* About this exercise *
Repeat the records below exactly, beginning at the first line and finishing with the line that contains "rw [farPointer_of_readable 5 hf hp]".

───── Study material ─────

theorem returnFar_of_not_executable {s : State} (n : Word) (h0 : canPop s 0) (h2 : canPop s 2)
    (h : s.bus.isExecutable (stacked s 2) = false) :
    returnFar n s = .raise (.nonExecutableSegment (stacked s 2)) s := by
  simp only [returnFar, stackWord_of_canPop h0, stackWord_of_canPop h2, Res.bind_ok, checkCS_of_not_executable h,
    Res.bind_raise]

theorem returnFromInterrupt_of_not_executable {s : State} (h0 : canPop s 0) (h2 : canPop s 2) (h4 : canPop s 4)
    (h : s.bus.isExecutable (stacked s 2) = false) :
    returnFromInterrupt s = .raise (.nonExecutableSegment (stacked s 2)) s := by
  simp only [returnFromInterrupt, stackWord_of_canPop h0, stackWord_of_canPop h2, stackWord_of_canPop h4, Res.bind_ok,
    checkCS_of_not_executable h, Res.bind_raise]

/-- Settles O23: each transfer checks the selector before it commits anything. -/
theorem codeSegmentIsChecked : Obligations.CodeSegmentIsChecked := by
  refine ⟨fun s off sel h => ⟨?_, ?_⟩, fun m s hf hp h => ⟨?_, ?_⟩, fun s h0 h2 h => ⟨?_, fun n => ?_, fun h4 => ?_⟩,
    fun s rm hf hr h => ?_⟩
  · exact congrArg Res.outcome (jumpFarChecked_of_not_executable off h)
  · exact congrArg Res.outcome (callFar_of_not_executable off h)
  · change Res.outcome ((farPointer (modrmMem 5 m) s).bind fun p s => jumpFarChecked p.2 p.1 s) = _
    rw [farPointer_of_readable 5 hf hp]
    exact congrArg Res.outcome (jumpFarChecked_of_not_executable (s := opened (modrmMem 5 m) s) _ h)
  · change Res.outcome ((farPointer (modrmMem 3 m) s).bind fun p s => callFar p.2 p.1 s) = _
    rw [farPointer_of_readable 3 hf hp]
    exact congrArg Res.outcome (callFar_of_not_executable (s := opened (modrmMem 3 m) s) _ h)
  · exact congrArg Res.outcome (returnFar_of_not_executable 0 h0 h2 h)
  · exact congrArg Res.outcome (returnFar_of_not_executable n h0 h2 h)
  · exact congrArg Res.outcome (returnFromInterrupt_of_not_executable h0 h2 h4 h)
  · change Res.outcome ((readEA16 (modrm16 1 rm) s).bind fun v s => writeSReg .cs v s) = _
    rw [readEA16_of_canRead 1 hf hr]
    exact congrArg Res.outcome (writeCS_of_not_executable (s := opened (modrm16 1 rm) s) h)

end Sys2Proof.Machine
end

section
/-! The arithmetic and logic forms complete with their operation's result and flags (40_alu_arith section 3,
41_alu_logic). -/

namespace Sys2Proof.Machine
open Claims

/-! ### The instruction of an operation -/

theorem exec_aluRmR8Of (op : AluOp) (rm : Rm Reg8) (r : Reg8) (s : State) :
    exec (aluRmR8Of op rm r) s = (aluRmR8 op (modrm8 r.num rm) s).outcome := by cases op <;> rfl

theorem exec_aluRmR16Of (op : AluOp) (rm : Rm Reg16) (r : Reg16) (s : State) :
    exec (aluRmR16Of op rm r) s = (aluRmR16 op (modrm16 r.num rm) s).outcome := by cases op <;> rfl

theorem exec_aluRRm8Of (op : AluOp) (r : Reg8) (rm : Rm Reg8) (s : State) :
    exec (aluRRm8Of op r rm) s = (aluRRm8 op (modrm8 r.num rm) s).outcome := by cases op <;> rfl

theorem exec_aluRRm16Of (op : AluOp) (r : Reg16) (rm : Rm Reg16) (s : State) :
    exec (aluRRm16Of op r rm) s = (aluRRm16 op (modrm16 r.num rm) s).outcome := by cases op <;> rfl

theorem exec_aluAlImmOf (op : AluOp) (imm : Byte) (s : State) :
    exec (aluAlImmOf op imm) s = (aluAlImm op imm s).outcome := by cases op <;> rfl
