/-- The engine while RST_COLD_N is low: every register at its reset value, nothing in flight (R333). -/
def Block.reset : Block :=
  { beat := 0, pins := Pins.reset, regs := [], ctxs := Vector.replicate 16 CtxSt.reset,
    pegs := Vector.replicate 256 ⟨0#16, 0#16⟩, rot := 63, lastDispatch := 0, fetched := [], entries := [], sram := [], boot := [],
    ecc1 := [], ecc2 := [], streams := [], mp := [], tlb := [], walks := [], invalBusy := [], invalUntil := 0,
    hotKeys := [], arrays := Vector.replicate 4 ArraySt.reset, groups := Vector.replicate 64 GroupSt.reset,
    kiln := [], xfers := [], grants := [], spillUse := [], preParked := [], spares := [], wheelNext := Vector.replicate 2 0, vecNext := 0, rules := [], jobs := [],
    line := none, chain := ChainSt.reset, fabTags := [], fabTx := [], fabLoop := [], posts := [], inbuf := [],
    chks := Vector.replicate 4 ⟨.none, 0#64, none, none, 0⟩, launch := none, launchRead := none, notices := [], noticeOut := none, recNext := 0, engFault := none,
    rst := .idle, steward := StewardSt.reset, power := PowerSt.reset, cp := ⟨0#6, 0#64, 0#2⟩, cpQ := [], coins := [],
    noticeNew := 0, acts := Acts.zero, jtag := Jtag.reset,
    rlocks := [], freeTick := 0 }

/-- The machine right after cold reset, with no command waiting. -/
def State.reset : State := ⟨Block.reset, []⟩

end Sys2Proof.Machine
end

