-- ==== Sys2Proof/Machine/Ops.lean ====
section
/-! DEFINITION. The named operations every meaning is written over: sparse memory, registers, the parts of the block, notices,
fault records and raising a code, SRAM access with ECC, the scoreboard and the queues, posting and completion. -/

namespace Sys2Proof.Machine

open Sys2Proof

/-! ### Sparse maps -/

/-- Entry of a sparse map; an unlisted key holds `d`. -/
def spGet {α : Type} (d : α) : List (Nat × α) → Nat → α
  | [], _ => d
  | (k, v) :: r, a => if k = a then v else spGet d r a

/-- Without the entries of key `a`. -/
def spDel {α : Type} (l : List (Nat × α)) (a : Nat) : List (Nat × α) := l.filter (fun p => p.1 != a)

/-- `v` at key `a`, before the first larger key. -/
def spIns {α : Type} : List (Nat × α) → Nat → α → List (Nat × α)
  | [], a, v => [(a, v)]
  | (k, w) :: r, a, v => if k < a then (k, w) :: spIns r a v else (a, v) :: spDel ((k, w) :: r) a

/-- Write of a sparse map that keeps keys rising and lists no `d`. -/
def spPut {α : Type} [DecidableEq α] (d : α) (l : List (Nat × α)) (a : Nat) (v : α) : List (Nat × α) :=
  if v = d then spDel l a else spIns l a v

/-- The canonical form: keys at or above `lo` and strictly rising, no entry equal to what an unlisted key reads as. -/
def spWf {α : Type} [DecidableEq α] (d : Nat → α) : Nat → List (Nat × α) → Bool
  | _, [] => true
  | lo, (k, v) :: r => decide (lo ≤ k) && decide (v ≠ d k) && spWf d (k + 1) r

/-- Canonical form of a byte memory. -/
def Memory.wf (m : Mem) : Bool := spWf (fun _ => (0#8 : Byte)) 0 m

def memGet (m : Mem) (a : Nat) : Byte := spGet 0#8 m a
def memPut (m : Mem) (a : Nat) (v : Byte) : Mem := spPut 0#8 m a v

/-- `n` bytes from `a`, lowest address first. -/
def memBytes (m : Mem) (a n : Nat) : List Byte := (List.range n).map (fun i => memGet m (a + i))

/-- Little-endian number in a list of bytes. -/
def leNat : List Byte → Nat
  | [] => 0
  | b :: r => b.toNat + 256 * leNat r

/-- The low `n` bytes of a number, little-endian. -/
def leBytes : Nat → Nat → List Byte
  | 0, _ => []
  | n + 1, v => BitVec.ofNat 8 v :: leBytes n (v / 256)

def memPutBytes (m : Mem) : Nat → List Byte → Mem
  | _, [] => m
  | a, b :: r => memPutBytes (memPut m a b) (a + 1) r

/-- Little-endian 64-bit words of a byte list. -/
def wordsOf : Nat → List Byte → List W64
  | 0, _ => []
  | n + 1, bs => BitVec.ofNat 64 (leNat (bs.take 8)) :: wordsOf n (bs.drop 8)

/-! ### Flat engine address space (R6, R14): region `r` of MGT_ECC_LOG.REGION starts at `r * 2^27` (log 2) -/

def regionBase (r : Nat) : Nat := r * 0x8000000
def regionSize (r : Nat) : Nat :=
  match r with
  | 0 | 1 | 2 | 3 => 0x4000000
  | 4 => 0x6000000
  | 5 | 6 => 0x800000
  | 7 => 0x1800000
  | 8 | 9 => 0x400000
  | _ => 0
def stagBase (n : Arr) : Nat := regionBase n.val
def klnBase : Nat := regionBase 4
def vecBase : Nat := regionBase 7
def chnBase : Nat := regionBase 8
def cmdBase : Nat := regionBase 9
/-- Flat address of a wheel. -/
def wheelBase (w : Fin 2) : Nat := regionBase (5 + w.val)
/-- Buffers inside units that the regions do not list: COPY wheel images, CKPT and RESTORE areas, LINE intake, spill buffers; by owner number. -/
def bufBase (k : Nat) : Nat := 0x10000000000000 * (k + 1)

/-! ### Registers -/

/-- Reset value of a register from its fields. -/
def Reg.resetVal (r : Reg) : W64 :=
  BitVec.ofNat 64 (r.fields.foldl (fun acc f => acc + f.rst <<< f.lo) 0)

/-- The stored value of a register: what the last write or update left, else its reset value. -/
def rawReg (b : Block) (r : Reg) : W64 := spGet r.resetVal b.regs r.addr

def setRaw (b : Block) (r : Reg) (v : W64) : Block :=
  { b with regs := spPut r.resetVal b.regs r.addr v }

/-- Bits `lo + wid - 1 : lo` of a word replaced by `v`. -/
def insertBits (w : W64) (lo wid v : Nat) : W64 :=
  let mask : W64 := BitVec.ofNat 64 ((2 ^ wid - 1) <<< lo)
  (w &&& ~~~mask) ||| (BitVec.ofNat 64 (v <<< lo) &&& mask)

def getFld (b : Block) (r : Reg) (lo wid : Nat) : Nat := ((rawReg b r).toNat >>> lo) % 2 ^ wid

def setFld (b : Block) (r : Reg) (lo wid v : Nat) : Block := setRaw b r (insertBits (rawReg b r) lo wid v)

/-- What hardware adds to field `lo` of a register in this beat, beside what it has added before (R9). -/
def coinPut (l : List Coin) (reg lo wid before n : Nat) : List Coin :=
  if l.any (fun k => k.reg == reg && k.lo == lo) then
    l.map (fun k => if k.reg == reg && k.lo == lo then { k with n := k.n + n } else k)
  else l ++ [⟨reg, lo, wid, before, n⟩]

/-- Adds to a counter field that saturates; the beat keeps what was added (R9). -/
def bumpFld (b : Block) (r : Reg) (lo wid n : Nat) : Block :=
  { setFld b r lo wid (min (2 ^ wid - 1) (getFld b r lo wid + n)) with coins := coinPut b.coins r.addr lo wid (getFld b r lo wid) n }

/-- Hardware sets a bit; the beat keeps that it did (R9). -/
def hwSet (b : Block) (r : Reg) (lo : Nat) : Block :=
  { setFld b r lo 1 1 with coins := coinPut b.coins r.addr lo 1 (getFld b r lo 1) 1 }

/-- Adds modulo the width of the field. -/
def wrapFld (b : Block) (r : Reg) (lo wid n : Nat) : Block :=
  setFld b r lo wid ((getFld b r lo wid + n) % 2 ^ wid)

/-! ### Parts of the block -/

def getCtx (b : Block) (c : Ctx) : CtxSt := b.ctxs.get c
def modCtx (b : Block) (c : Ctx) (f : CtxSt → CtxSt) : Block :=
  { b with ctxs := b.ctxs.set c.val (f (b.ctxs.get c)) c.isLt }
def getStrand (b : Block) (c : Ctx) (s : Strand) : StrandSt := (getCtx b c).strands.get s
def modStrand (b : Block) (c : Ctx) (s : Strand) (f : StrandSt → StrandSt) : Block :=
  modCtx b c (fun x => { x with strands := x.strands.set s.val (f (x.strands.get s)) s.isLt })
def getPeg (b : Block) (p : Peg) : PegSt := b.pegs.get p
def setPeg (b : Block) (p : Peg) (x : PegSt) : Block := { b with pegs := b.pegs.set p.val x p.isLt }
def getArr (b : Block) (n : Arr) : ArraySt := b.arrays.get n
def modArr (b : Block) (n : Arr) (f : ArraySt → ArraySt) : Block :=
  { b with arrays := b.arrays.set n.val (f (b.arrays.get n)) n.isLt }
def getPos (b : Block) (n : Arr) (g : Sag) : PosSt := (getArr b n).pos.get g
def modPos (b : Block) (n : Arr) (g : Sag) (f : PosSt → PosSt) : Block :=
  modArr b n (fun x => { x with pos := x.pos.set g.val (f (x.pos.get g)) g.isLt })
def PosSt.bank (p : PosSt) (t : BankIx) : BankSt := if t = 0 then p.b0 else p.b1
def PosSt.setBank (p : PosSt) (t : BankIx) (k : BankSt) : PosSt := if t = 0 then { p with b0 := k } else { p with b1 := k }
def getGrp (b : Block) (g : Grp) : GroupSt := b.groups.get g
def modGrp (b : Block) (g : Grp) (f : GroupSt → GroupSt) : Block :=
  { b with groups := b.groups.set g.val (f (b.groups.get g)) g.isLt }
def getChk (b : Block) (n : Chk) : ChkSt := b.chks.get n
def modChk (b : Block) (n : Chk) (f : ChkSt → ChkSt) : Block :=
  { b with chks := b.chks.set n.val (f (b.chks.get n)) n.isLt }

def getSlot (b : Block) (c : Ctx) (s : Strand) (q : Fin 32) : W64 := (getStrand b c s).slots.get q
def setSlot (b : Block) (c : Ctx) (s : Strand) (q : Fin 32) (v : W64) : Block :=
  modStrand b c s (fun x => { x with slots := x.slots.set q.val v q.isLt })

/-- All of a finite type, ascending. -/
def allFin (n : Nat) : List (Fin n) := List.finRange n

/-- The ARR cycle now: one beat is 3 ARR cycles (R17). -/
def arrNow (b : Block) : Nat := 3 * b.beat
/-- The PORT cycle now: one beat is 6 PORT cycles (R17). -/
def portNow (b : Block) : Nat := 6 * b.beat

/-! ### Straps and usable arrays (R1 to R4, R396) -/

def popcount4 (m : Nat) : Nat := m % 2 + m / 2 % 2 + m / 4 % 2 + m / 8 % 2

/-- Grade of a map of arrays (R2, R4). -/
def gradeOf (m : Nat) : Nat := if popcount4 m == 4 then 4 else if popcount4 m == 3 then 3 else 0

/-- An array that instructions may name: in ARRAY_MAP and not retired since (R3, R342). -/
def usable (b : Block) (n : Arr) : Bool :=
  bitAt (getFld b .engConfig 0 4) n.val && !bitAt (getFld b .mgtRetire 0 4) n.val

/-- Units stopped by VWARN_N (R357). -/
def frozenV (b : Block) : Bool := getFld b .mgtVwarn 25 1 == 1
/-- Arrays stopped by THERM_TRIP_N (R356). -/
def stoppedT (b : Block) : Bool := getFld b .mgtTherm 26 1 == 1

/-- A free value is taken (log 10). -/
def tickFree (b : Block) : Block := { b with freeTick := b.freeTick + 1 }

/-! ### Notices (R372) -/

def noticeWord (b : Block) (kind : Nat) (ctx : Option Ctx) (data code : Nat) (rejected : Bool) : W64 :=
  BitVec.ofNat 64 (kind + (match ctx with | some c => 16 + c.val * 32 | none => 0) + data % 65536 * 2 ^ 16
    + code % 256 * 2 ^ 32 + (if rejected then 2 ^ 40 else 0) + getFld b .engConfig 12 3 * 2 ^ 48)

/-- A notice put among those of its own beat, in ascending order of KIND. -/
def noticeIns (n : W64) : List W64 → List W64
  | [] => [n]
  | x :: r => if n.toNat % 16 < x.toNat % 16 then n :: x :: r else x :: noticeIns n r

/-- A notice enters the queue of 32, behind those of earlier beats and in the order of KIND among those of its beat; what the queue has no
room for is dropped and counted. -/
def notify (b : Block) (kind : Nat) (ctx : Option Ctx) (data code : Nat) (rejected : Bool) : Block :=
  let old := b.notices.length - b.noticeNew
  let q := b.notices.take old ++ noticeIns (noticeWord b kind ctx data code rejected) (b.notices.drop old)
  if b.notices.length < 32 then { b with notices := q, noticeNew := b.noticeNew + 1 }
  else bumpFld { b with notices := q.take 32 } .engNotice 0 16 1
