-- ==== Sys2Proof/Machine/Numeric.lean ====
section
/-! DEFINITION. Number formats and rounding (02): decoding, exact products and sums, every rounding of R46 and R47, DS64
(R49 to R51, R90), MX blocks (R52), the draw of R48, and the correctly rounded functions of R146, R147 and R164. -/

namespace Sys2Proof


/-! ### Exact arithmetic -/

/-- The value +0. -/
def Num.zero : Num := .fin false 0 0

def Num.isNan : Num → Bool
  | .nan => true
  | _ => false

def Num.isFin : Num → Bool
  | .fin _ _ _ => true
  | _ => false

def Num.isZero : Num → Bool
  | .fin _ m _ => m == 0
  | _ => false

def Num.isNeg : Num → Bool
  | .nan => false
  | .inf n => n
  | .fin n _ _ => n

def Num.neg : Num → Num
  | .nan => .nan
  | .inf n => .inf (!n)
  | .fin n m e => .fin (!n) m e

def Num.abs : Num → Num
  | .nan => .nan
  | .inf _ => .inf false
  | .fin _ m e => .fin false m e

/-- The signed integer `m * 2^(e - base)` for a base exponent at or below `e`. -/
def alignTo (base : Int) (neg : Bool) (m : Nat) (e : Int) : Int :=
  let v : Int := (m <<< (e - base).toNat : Nat)
  if neg then -v else v

/-- The exact sum of two values, with the zero signs of R34 and the NaN rule of R33. -/
def Num.add : Num → Num → Num
  | .nan, _ => .nan
  | _, .nan => .nan
  | .inf a, .inf b => if a == b then .inf a else .nan
  | .inf a, _ => .inf a
  | _, .inf b => .inf b
  | .fin a m e, .fin b n f =>
    if m == 0 && n == 0 then .fin (a && b) 0 0
    else
      let base := min e f
      let v := alignTo base a m e + alignTo base b n f
      .fin (decide (v < 0)) v.natAbs base

/-- The exact difference. -/
def Num.sub (x y : Num) : Num := Num.add x (Num.neg y)

/-- The exact product (R42); an infinity times a zero is NaN (R33). -/
def Num.mul : Num → Num → Num
  | .nan, _ => .nan
  | _, .nan => .nan
  | .inf a, .inf b => .inf (a != b)
  | .inf a, .fin b n _ => if n == 0 then .nan else .inf (a != b)
  | .fin a m _, .inf b => if m == 0 then .nan else .inf (a != b)
  | .fin a m e, .fin b n f => .fin (a != b) (m * n) (e + f)

/-- Multiplication by a power of two, exact. -/
def Num.scale2 (x : Num) (k : Int) : Num :=
  match x with
  | .fin n m e => .fin n m (e + k)
  | y => y

/-- An integer as an exact value. -/
def Num.ofInt (i : Int) : Num := .fin (decide (i < 0)) i.natAbs 0

/-- Strict order on values that are not NaN; false when either is NaN. -/
def Num.lt : Num → Num → Bool
  | .nan, _ => false
  | _, .nan => false
  | .inf a, .inf b => a && !b
  | .inf a, .fin _ _ _ => a
  | .fin _ _ _, .inf b => !b
  | .fin a m e, .fin b n f => let base := min e f; decide (alignTo base a m e < alignTo base b n f)

/-- Numerator of a dyadic magnitude. -/
def dyNum (m : Nat) (e : Int) : Nat := if e < 0 then m else m <<< e.toNat

/-- Denominator of a dyadic magnitude. -/
def dyDen (e : Int) : Nat := if e < 0 then 1 <<< (-e).toNat else 1

/-! ### Formats -/

/-- How a format spends its top exponent (R31). -/
inductive Special where
  | ieee    -- exponent all ones: Inf and NaN
  | e4m3    -- one NaN code, no Inf
  | none    -- neither
  deriving DecidableEq, Repr
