-- ==== Sys2Proof/Machine/Glaze.lean ====
section
/-! DEFINITION. The glaze drain (06): drain programs, binding, the ten stages of a row, checks of GLZCFG, the compare and the wheels. -/

namespace Sys2Proof.Machine

open Sys2Proof

/-! ### Drain programs (R140) -/

/-- Bits of word `i` of a drain program. -/
def gp (prog : List W64) (i hi lo : Nat) : Nat := bitsOf (wordN prog i) hi lo

def gpScale (p : List W64) : Nat := gp p 0 3 0
def gpBias (p : List W64) : Nat := gp p 0 5 4
def gpAct (p : List W64) : Nat := gp p 0 10 6
def gpDeriv (p : List W64) : Bool := gp p 0 11 11 == 1
def gpRmask (p : List W64) : Bool := gp p 0 12 12 == 1
def gpCmask (p : List W64) : Bool := gp p 0 13 13 == 1
def gpRaxis (p : List W64) : Nat := gp p 0 15 14
def gpRkind (p : List W64) : Nat := gp p 0 17 16
def gpRacc (p : List W64) : Bool := gp p 0 18 18 == 1
def gpNfEvent (p : List W64) : Bool := gp p 0 19 19 == 1
def gpOtype (p : List W64) : Nat := gp p 0 27 20
def gpStoch (p : List W64) : Bool := gp p 0 28 28 == 1
def gpSat (p : List W64) : Bool := gp p 0 29 29 == 1
def gpDest (p : List W64) : Nat := gp p 0 31 30
def gpStype (p : List W64) : Nat := gp p 0 39 32
def gpSide (p : List W64) : Bool := gp p 0 40 40 == 1
def gpWheel (p : List W64) : Fin 2 := Fin.ofNat 2 (gp p 0 41 41)
def gpChkEn (p : List W64) : Bool := gp p 0 48 48 == 1
def gpChkCh (p : List W64) : Chk := Fin.ofNat 4 (gp p 0 50 49)
def gpPtype (p : List W64) : Nat := gp p 0 59 52
def gpRows (p : List W64) : Nat := gp p 7 31 0
def gpCols (p : List W64) : Nat := gp p 7 63 32
def gpPre (p : List W64) : Nat := gp p 2 25 0
def gpGate (p : List W64) : Nat := gp p 2 51 26
def gpOut (p : List W64) : Nat := gp p 5 25 0
def gpSideOff (p : List W64) : Nat := gp p 5 51 26
def gpOut2 (p : List W64) : Nat := gp p 6 25 0
def gpRed (p : List W64) : Nat := gp p 6 51 26

/-- The exact path of R137. -/
def gpExact (p : List W64) : Bool := gpScale p == 0 && gpBias p == 0 && gpAct p == 0
def gpGated (p : List W64) : Bool := 16 ≤ gpAct p
/-- A second output exists: gated derivative mode (R147). -/
def gpSecond (p : List W64) : Bool := gpGated p && gpDeriv p
/-- Side rows are read. -/
def gpSideRows (p : List W64) : Bool := gpGated p || gpDeriv p

def up32 (n : Nat) : Nat := (n + 31) / 32

/-- Bytes of a tile's main output: elements and MX scales, rounded up to 64 (R153). -/
def tileOutBytes (t h w : Nat) : Nat := up64 (h * w * typeBits t / 8 + (if typeIsMX t then h * up32 w else 0))

/-- Element bytes of one row. -/
def rowElemBytes (t w : Nat) : Nat := w * typeBits t / 8
def rowBytes (t w : Nat) : Nat := rowElemBytes t w + (if typeIsMX t then up32 w else 0)

def recSize (rkind : Nat) : Nat := match rkind with | 0 => 4 | 1 => 4 | 2 => 8 | _ => 16

/-- Latest program of a context and kind on an array (R142). -/
def latestProg (b : Block) (n : Arr) (c : Ctx) (close : Bool) : Option ProgLatest :=
  (getArr b n).latest.find? (fun l => decide (l.ctx = c) && l.close == close)

/-! ### Checks of GLZCFG (R141) -/

/-- Of `tiles` pieces of `step` bytes at `off`: the piece of walk index `k`, or all of them. -/
def tilePiece (walk : Option Nat) (off step tiles : Nat) : Nat × Nat :=
  match walk with
  | some k => (off + k * step, step)
  | none => (off, tiles * step)

/-- Staging ranges a program names, with whether each is written (R140, R144, R153); `h`, `w` are the tile's size; with `walk` the part of one tile. -/
def progStaging (p : List W64) (close : Bool) (h w : Nat) (walk : Option Nat) : List (Nat × Nat × Bool) :=
  let rows := gpRows p
  let cols := gpCols p
  let tiles := ((rows + h - 1) / h) * ((cols + w - 1) / w)
  let pre := if close then gpPre p + 256 else gpPre p
  let piece := fun (off step : Nat) (write : Bool) => let r := tilePiece walk off step tiles; (r.1, r.2, write)
  let side := h * w * typeBits (gpPtype p) / 8
  (if close then [(gpPre p, 256, false)] else [])
  ++ (if gpSideRows p then [piece pre side false] else [])
  ++ (if gpSecond p then [piece (gpGate p) side false] else [])
  ++ (if gpScale p == 2 || gpScale p == 4 then [(gp p 3 25 0, 4 * rows, false)] else [])
  ++ (if gpScale p == 3 || gpScale p == 4 then [(gp p 3 51 26, 4 * cols, false)] else [])
  ++ (if gpScale p == 5 then [(gp p 3 25 0, rows * up32 cols, false)] else [])
  ++ (if gpBias p == 1 then [(gp p 4 25 0, 4 * rows, false)] else [])
  ++ (if gpBias p == 2 then [(gp p 4 25 0, 4 * cols, false)] else [])
  ++ (if gpCmask p then [(gp p 4 51 26, up64 ((rows + 7) / 8) + (cols + 7) / 8, false)]
      else if gpRmask p then [(gp p 4 51 26, (rows + 7) / 8, false)] else [])
  ++ (if gpSide p then [piece (gpSideOff p) (tileOutBytes (gpStype p) h w) true] else [])
  ++ (if gpDest p == 1 then [piece (gpOut p) (tileOutBytes (gpOtype p) h w) true] else [])
  ++ (if gpDest p == 1 && gpSecond p then [piece (gpOut2 p) (tileOutBytes (gpOtype p) h w) true] else [])

/-- Tile row and tile column of walk index `k` (R143). -/
def walkPlace (p : List W64) (k : Nat) : Nat × Nat :=
  let n := max 1 (gp p 1 47 32)
  if gp p 1 48 48 == 1 then (k % n, k / n) else (k / n, k % n)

─────

* Solution to this task *
theorem returnFar_of_not_executable {s : State} (n : Word) (h0 : canPop s 0) (h2 : canPop s 2)
    (h : s.bus.isExecutable (stacked s 2) = false) :
    returnFar n s = .raise (.nonExecutableSegment (stacked s 2)) s := by
  simp only [returnFar, stackWord_of_canPop h0, stackWord_of_canPop h2, Res.bind_ok, checkCS_of_not_executable h,
    Res.bind_raise]

theorem returnFromInterrupt_of_not_executable {s : State} (h0 : canPop s 0) (h2 : canPop s 2) (h4 : canPop s 4)
    (h : s.bus.isExecutable (stacked s 2) = false) :
    returnFromInterrupt s = .raise (.nonExecutableSegment (stacked s 2)) s := by
  simp only [returnFromInterrupt, stackWord_of_canPop h0, stackWord_of_canPop h2, stackWord_of_canPop h4, Res.bind_ok,
    checkCS_of_not_executable h, Res.bind_raise]

/-- Settles O23: each transfer checks the selector before it commits anything. -/
theorem codeSegmentIsChecked : Obligations.CodeSegmentIsChecked := by
  refine ⟨fun s off sel h => ⟨?_, ?_⟩, fun m s hf hp h => ⟨?_, ?_⟩, fun s h0 h2 h => ⟨?_, fun n => ?_, fun h4 => ?_⟩,
    fun s rm hf hr h => ?_⟩
  · exact congrArg Res.outcome (jumpFarChecked_of_not_executable off h)
  · exact congrArg Res.outcome (callFar_of_not_executable off h)
  · change Res.outcome ((farPointer (modrmMem 5 m) s).bind fun p s => jumpFarChecked p.2 p.1 s) = _
    rw [farPointer_of_readable 5 hf hp]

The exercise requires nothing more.